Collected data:
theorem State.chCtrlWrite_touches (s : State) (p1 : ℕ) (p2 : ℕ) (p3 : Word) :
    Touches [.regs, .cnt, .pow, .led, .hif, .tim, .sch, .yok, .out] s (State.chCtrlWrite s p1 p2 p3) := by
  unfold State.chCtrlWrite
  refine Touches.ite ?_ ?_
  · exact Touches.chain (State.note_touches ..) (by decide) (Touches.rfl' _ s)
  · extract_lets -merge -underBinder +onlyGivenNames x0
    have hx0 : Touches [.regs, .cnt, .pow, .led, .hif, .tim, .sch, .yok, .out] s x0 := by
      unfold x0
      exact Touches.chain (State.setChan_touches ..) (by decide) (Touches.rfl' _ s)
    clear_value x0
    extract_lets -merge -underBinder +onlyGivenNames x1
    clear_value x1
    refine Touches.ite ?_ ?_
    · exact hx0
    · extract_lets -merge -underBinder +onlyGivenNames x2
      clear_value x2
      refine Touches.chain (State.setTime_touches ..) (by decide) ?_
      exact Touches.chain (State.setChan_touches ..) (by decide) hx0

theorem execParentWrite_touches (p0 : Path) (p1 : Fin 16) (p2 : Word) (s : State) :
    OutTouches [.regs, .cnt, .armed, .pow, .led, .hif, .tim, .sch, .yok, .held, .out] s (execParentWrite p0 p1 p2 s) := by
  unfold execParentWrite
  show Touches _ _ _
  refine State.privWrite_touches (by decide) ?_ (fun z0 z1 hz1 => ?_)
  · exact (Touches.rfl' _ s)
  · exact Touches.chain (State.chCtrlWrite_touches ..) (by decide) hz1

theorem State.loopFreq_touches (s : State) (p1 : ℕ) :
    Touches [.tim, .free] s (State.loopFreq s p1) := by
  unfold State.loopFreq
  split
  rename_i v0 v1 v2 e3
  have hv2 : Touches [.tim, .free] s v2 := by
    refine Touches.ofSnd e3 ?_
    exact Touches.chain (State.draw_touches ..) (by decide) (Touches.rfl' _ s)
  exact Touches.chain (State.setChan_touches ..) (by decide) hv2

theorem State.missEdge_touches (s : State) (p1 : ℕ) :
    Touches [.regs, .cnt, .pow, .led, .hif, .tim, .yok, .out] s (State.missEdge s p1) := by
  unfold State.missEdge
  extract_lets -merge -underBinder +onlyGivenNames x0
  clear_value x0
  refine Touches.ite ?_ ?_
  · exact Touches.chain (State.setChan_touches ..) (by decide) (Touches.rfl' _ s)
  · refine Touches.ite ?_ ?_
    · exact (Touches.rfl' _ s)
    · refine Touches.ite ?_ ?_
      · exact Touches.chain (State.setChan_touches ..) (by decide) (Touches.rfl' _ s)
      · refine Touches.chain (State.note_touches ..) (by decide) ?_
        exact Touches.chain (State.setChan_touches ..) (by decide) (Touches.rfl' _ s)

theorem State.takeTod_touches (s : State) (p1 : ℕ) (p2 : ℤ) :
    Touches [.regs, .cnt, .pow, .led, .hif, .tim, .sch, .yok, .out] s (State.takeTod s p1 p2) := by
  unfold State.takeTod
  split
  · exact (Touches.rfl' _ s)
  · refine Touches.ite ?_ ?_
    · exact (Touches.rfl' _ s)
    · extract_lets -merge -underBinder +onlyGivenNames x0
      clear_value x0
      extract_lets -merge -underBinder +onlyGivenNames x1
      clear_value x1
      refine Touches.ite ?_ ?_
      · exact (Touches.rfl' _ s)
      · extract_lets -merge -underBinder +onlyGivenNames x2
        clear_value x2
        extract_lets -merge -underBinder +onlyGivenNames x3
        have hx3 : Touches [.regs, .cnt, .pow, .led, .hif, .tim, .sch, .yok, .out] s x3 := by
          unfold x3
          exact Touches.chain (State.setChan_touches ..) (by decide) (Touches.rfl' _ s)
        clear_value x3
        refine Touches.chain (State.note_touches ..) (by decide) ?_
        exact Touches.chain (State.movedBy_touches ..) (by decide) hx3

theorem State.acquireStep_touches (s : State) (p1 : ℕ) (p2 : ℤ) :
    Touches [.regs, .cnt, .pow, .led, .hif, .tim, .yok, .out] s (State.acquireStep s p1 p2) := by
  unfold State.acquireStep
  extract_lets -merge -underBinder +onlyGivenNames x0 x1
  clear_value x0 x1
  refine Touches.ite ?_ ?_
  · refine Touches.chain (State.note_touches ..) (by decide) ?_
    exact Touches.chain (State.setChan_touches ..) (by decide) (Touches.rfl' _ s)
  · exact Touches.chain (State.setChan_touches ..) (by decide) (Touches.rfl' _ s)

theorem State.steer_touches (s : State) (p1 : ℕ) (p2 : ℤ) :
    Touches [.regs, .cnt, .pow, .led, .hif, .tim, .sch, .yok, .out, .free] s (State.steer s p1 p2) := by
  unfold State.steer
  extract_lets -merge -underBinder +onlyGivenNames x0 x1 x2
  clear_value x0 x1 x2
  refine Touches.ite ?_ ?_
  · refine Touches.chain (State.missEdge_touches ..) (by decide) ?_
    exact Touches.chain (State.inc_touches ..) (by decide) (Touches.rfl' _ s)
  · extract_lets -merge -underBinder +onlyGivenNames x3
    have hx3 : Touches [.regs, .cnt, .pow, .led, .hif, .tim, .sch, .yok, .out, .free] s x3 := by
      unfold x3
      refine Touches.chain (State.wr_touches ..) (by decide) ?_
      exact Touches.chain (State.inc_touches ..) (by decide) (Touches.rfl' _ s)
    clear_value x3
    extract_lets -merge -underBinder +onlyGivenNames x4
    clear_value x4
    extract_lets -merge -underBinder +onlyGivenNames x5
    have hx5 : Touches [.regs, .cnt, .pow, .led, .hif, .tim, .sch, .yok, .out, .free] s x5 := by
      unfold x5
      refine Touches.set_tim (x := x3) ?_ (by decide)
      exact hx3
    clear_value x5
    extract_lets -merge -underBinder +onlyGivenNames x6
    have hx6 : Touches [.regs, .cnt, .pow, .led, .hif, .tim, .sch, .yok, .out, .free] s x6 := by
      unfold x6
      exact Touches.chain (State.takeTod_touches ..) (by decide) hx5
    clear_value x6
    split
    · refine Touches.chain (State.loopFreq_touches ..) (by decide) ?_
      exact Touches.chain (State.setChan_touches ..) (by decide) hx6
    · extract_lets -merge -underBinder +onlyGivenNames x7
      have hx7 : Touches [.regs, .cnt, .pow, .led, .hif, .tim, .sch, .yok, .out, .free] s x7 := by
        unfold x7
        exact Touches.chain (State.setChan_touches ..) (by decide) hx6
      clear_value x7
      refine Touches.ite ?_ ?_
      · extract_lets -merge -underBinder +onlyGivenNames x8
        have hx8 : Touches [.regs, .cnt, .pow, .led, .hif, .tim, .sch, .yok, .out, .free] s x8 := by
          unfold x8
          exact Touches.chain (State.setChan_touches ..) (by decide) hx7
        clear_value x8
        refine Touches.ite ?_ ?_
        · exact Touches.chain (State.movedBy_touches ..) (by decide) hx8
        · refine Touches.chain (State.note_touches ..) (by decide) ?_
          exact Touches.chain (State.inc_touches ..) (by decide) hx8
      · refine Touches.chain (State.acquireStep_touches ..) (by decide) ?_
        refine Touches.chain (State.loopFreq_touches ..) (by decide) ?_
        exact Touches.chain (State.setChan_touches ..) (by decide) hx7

**WORK ORDER**
For every record above, print an exact copy.

**EXERCISE RESULT**
theorem State.chCtrlWrite_touches (s : State) (p1 : ℕ) (p2 : ℕ) (p3 : Word) :
    Touches [.regs, .cnt, .pow, .led, .hif, .tim, .sch, .yok, .out] s (State.chCtrlWrite s p1 p2 p3) := by
  unfold State.chCtrlWrite
  refine Touches.ite ?_ ?_
  · exact Touches.chain (State.note_touches ..) (by decide) (Touches.rfl' _ s)
  · extract_lets -merge -underBinder +onlyGivenNames x0
    have hx0 : Touches [.regs, .cnt, .pow, .led, .hif, .tim, .sch, .yok, .out] s x0 := by
      unfold x0
      exact Touches.chain (State.setChan_touches ..) (by decide) (Touches.rfl' _ s)
    clear_value x0
    extract_lets -merge -underBinder +onlyGivenNames x1
    clear_value x1
    refine Touches.ite ?_ ?_
    · exact hx0
    · extract_lets -merge -underBinder +onlyGivenNames x2
      clear_value x2
      refine Touches.chain (State.setTime_touches ..) (by decide) ?_
      exact Touches.chain (State.setChan_touches ..) (by decide) hx0

theorem execParentWrite_touches (p0 : Path) (p1 : Fin 16) (p2 : Word) (s : State) :
    OutTouches [.regs, .cnt, .armed, .pow, .led, .hif, .tim, .sch, .yok, .held, .out] s (execParentWrite p0 p1 p2 s) := by
  unfold execParentWrite
  show Touches _ _ _
  refine State.privWrite_touches (by decide) ?_ (fun z0 z1 hz1 => ?_)
  · exact (Touches.rfl' _ s)
  · exact Touches.chain (State.chCtrlWrite_touches ..) (by decide) hz1

theorem State.loopFreq_touches (s : State) (p1 : ℕ) :
    Touches [.tim, .free] s (State.loopFreq s p1) := by
  unfold State.loopFreq
  split
  rename_i v0 v1 v2 e3
  have hv2 : Touches [.tim, .free] s v2 := by
    refine Touches.ofSnd e3 ?_
    exact Touches.chain (State.draw_touches ..) (by decide) (Touches.rfl' _ s)
  exact Touches.chain (State.setChan_touches ..) (by decide) hv2

theorem State.missEdge_touches (s : State) (p1 : ℕ) :
    Touches [.regs, .cnt, .pow, .led, .hif, .tim, .yok, .out] s (State.missEdge s p1) := by
  unfold State.missEdge
  extract_lets -merge -underBinder +onlyGivenNames x0
  clear_value x0
  refine Touches.ite ?_ ?_
  · exact Touches.chain (State.setChan_touches ..) (by decide) (Touches.rfl' _ s)
  · refine Touches.ite ?_ ?_
    · exact (Touches.rfl' _ s)
    · refine Touches.ite ?_ ?_
      · exact Touches.chain (State.setChan_touches ..) (by decide) (Touches.rfl' _ s)
      · refine Touches.chain (State.note_touches ..) (by decide) ?_
        exact Touches.chain (State.setChan_touches ..) (by decide) (Touches.rfl' _ s)

theorem State.takeTod_touches (s : State) (p1 : ℕ) (p2 : ℤ) :
    Touches [.regs, .cnt, .pow, .led, .hif, .tim, .sch, .yok, .out] s (State.takeTod s p1 p2) := by
  unfold State.takeTod
  split
  · exact (Touches.rfl' _ s)
  · refine Touches.ite ?_ ?_
    · exact (Touches.rfl' _ s)
    · extract_lets -merge -underBinder +onlyGivenNames x0
      clear_value x0
      extract_lets -merge -underBinder +onlyGivenNames x1
      clear_value x1
      refine Touches.ite ?_ ?_
      · exact (Touches.rfl' _ s)
      · extract_lets -merge -underBinder +onlyGivenNames x2
        clear_value x2
        extract_lets -merge -underBinder +onlyGivenNames x3
        have hx3 : Touches [.regs, .cnt, .pow, .led, .hif, .tim, .sch, .yok, .out] s x3 := by
          unfold x3
          exact Touches.chain (State.setChan_touches ..) (by decide) (Touches.rfl' _ s)
        clear_value x3
        refine Touches.chain (State.note_touches ..) (by decide) ?_
        exact Touches.chain (State.movedBy_touches ..) (by decide) hx3

theorem State.acquireStep_touches (s : State) (p1 : ℕ) (p2 : ℤ) :
    Touches [.regs, .cnt, .pow, .led, .hif, .tim, .yok, .out] s (State.acquireStep s p1 p2) := by
  unfold State.acquireStep
  extract_lets -merge -underBinder +onlyGivenNames x0 x1
  clear_value x0 x1
  refine Touches.ite ?_ ?_
  · refine Touches.chain (State.note_touches ..) (by decide) ?_
    exact Touches.chain (State.setChan_touches ..) (by decide) (Touches.rfl' _ s)
  · exact Touches.chain (State.setChan_touches ..) (by decide) (Touches.rfl' _ s)

theorem State.steer_touches (s : State) (p1 : ℕ) (p2 : ℤ) :
    Touches [.regs, .cnt, .pow, .led, .hif, .tim, .sch, .yok, .out, .free] s (State.steer s p1 p2) := by
  unfold State.steer
  extract_lets -merge -underBinder +onlyGivenNames x0 x1 x2
  clear_value x0 x1 x2
  refine Touches.ite ?_ ?_
  · refine Touches.chain (State.missEdge_touches ..) (by decide) ?_
    exact Touches.chain (State.inc_touches ..) (by decide) (Touches.rfl' _ s)
  · extract_lets -merge -underBinder +onlyGivenNames x3
    have hx3 : Touches [.regs, .cnt, .pow, .led, .hif, .tim, .sch, .yok, .out, .free] s x3 := by
      unfold x3
      refine Touches.chain (State.wr_touches ..) (by decide) ?_
      exact Touches.chain (State.inc_touches ..) (by decide) (Touches.rfl' _ s)
    clear_value x3
    extract_lets -merge -underBinder +onlyGivenNames x4
    clear_value x4
    extract_lets -merge -underBinder +onlyGivenNames x5
    have hx5 : Touches [.regs, .cnt, .pow, .led, .hif, .tim, .sch, .yok, .out, .free] s x5 := by
      unfold x5
      refine Touches.set_tim (x := x3) ?_ (by decide)
      exact hx3
    clear_value x5
    extract_lets -merge -underBinder +onlyGivenNames x6
    have hx6 : Touches [.regs, .cnt, .pow, .led, .hif, .tim, .sch, .yok, .out, .free] s x6 := by
      unfold x6
      exact Touches.chain (State.takeTod_touches ..) (by decide) hx5
    clear_value x6
    split
    · refine Touches.chain (State.loopFreq_touches ..) (by decide) ?_
      exact Touches.chain (State.setChan_touches ..) (by decide) hx6
    · extract_lets -merge -underBinder +onlyGivenNames x7
      have hx7 : Touches [.regs, .cnt, .pow, .led, .hif, .tim, .sch, .yok, .out, .free] s x7 := by
        unfold x7
        exact Touches.chain (State.setChan_touches ..) (by decide) hx6
      clear_value x7
      refine Touches.ite ?_ ?_
      · extract_lets -merge -underBinder +onlyGivenNames x8
        have hx8 : Touches [.regs, .cnt, .pow, .led, .hif, .tim, .sch, .yok, .out, .free] s x8 := by
          unfold x8
          exact Touches.chain (State.setChan_touches ..) (by decide) hx7
        clear_value x8
        refine Touches.ite ?_ ?_
        · exact Touches.chain (State.movedBy_touches ..) (by decide) hx8
        · refine Touches.chain (State.note_touches ..) (by decide) ?_
          exact Touches.chain (State.inc_touches ..) (by decide) hx8
      · refine Touches.chain (State.acquireStep_touches ..) (by decide) ?_
        refine Touches.chain (State.loopFreq_touches ..) (by decide) ?_
        exact Touches.chain (State.setChan_touches ..) (by decide) hx7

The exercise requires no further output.